187. Скол передней доли гипофиза крысы. Х3000. Между эпителиальными клетками видны соединительнотканные прослойки. Смежные эпителиоциты соединены друг с другом выростами. Между тяжами железистых клеток видны кровеносные сосуды - синусоиды.

188. Скол передней доли гипофиза крысы. Х200. Вверху справа виден продольно вскрытый микрососуд - синусоид.

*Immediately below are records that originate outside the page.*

-- ==== Sys2Proof/Machine/Dispatch.lean ====
section
/-!
DEFINITION. Sys2Proof/Machine/Dispatch.lean: the meaning of each instruction, one arm for each constructor of Instr.
-/

namespace Sys2Proof.Machine

open Sys2Proof
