-- ==== Sys2Proof/Safety.lean ====
section
/-!
DEFINITION. Sys2Proof/Safety.lean: what a safe run is: every step answers a next state.
-/

namespace Sys2Proof

open Sys2Proof.Machine

/-- A step from `s` answers a next state. -/
def Safe (s : State) : Prop := ∃ t, step s = .next t

/-- Every one of the first `n` steps from `s` answers a next state. -/
def SafeFor : Nat → State → Prop
  | 0, _ => True
  | n + 1, s => ∃ t, step s = .next t ∧ SafeFor n t

end Sys2Proof
end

189. Скол передней доли гипофиза крысы. X10000. Видны две поперечно сколотые лютеотропные клетки (ЛК) с гранулами.

190. Щитовидная железа крысы. Х1000. Видны наружные поверхности фолликулов, покрытые коллагеновыми волокнами (KB) и кровеносными капиллярами (КК).

191. Скол щитовидной железы крысы. Х2000. Многочисленные тесно расположенные фолликулы заполнены коллоидом. По их периферии расположены кровеносные капилляры. Между фолликулами видны тонкие прослойки соединительной ткани.

192. Фолликул щитовидной железы кролика (коллоид удален). Х2500. Стенка фолликула образована однослойным кубическим эпителием.

193. Апикальная поверхность щитовидной железы кролика. Х8000. Апикальная поверхность клеток имеет куполообразную форму и покрыта многочисленными невысокими микроворсинками. Наряду с микроворсинками определяются шаровидные гранулы, представляющие собой часть коллоида.

194. Фолликул щитовидной железы кролика. Х5000. Эпителиальные клетки уплощены.

195. Микрососуды щитовидной железы крысы. Коррозионный препарат. Х200 каждый фолликул оплетен однослойной сетью капилляров.

196. Микрососуды щитовидной железы крысы. Коррозионный препарат. Х400. В центре виден фолликул, оплетенный сетью анастомозирующих кровеносных капилляров. Капиллярные сети разных фолликулов, как правило, обособлены.

197. Щитовидная железа крысы. Коррозионный препарат. Х200. Видны венулы (В), дренирующие микрососуды нескольких фолликулов.

198. Поперечный скол надпочечника крысы. Х600. Снаружи видна капсула. Вверху располагается корковое вещество, внизу - мозговое. В последнем проходят крупные венозные сосуды.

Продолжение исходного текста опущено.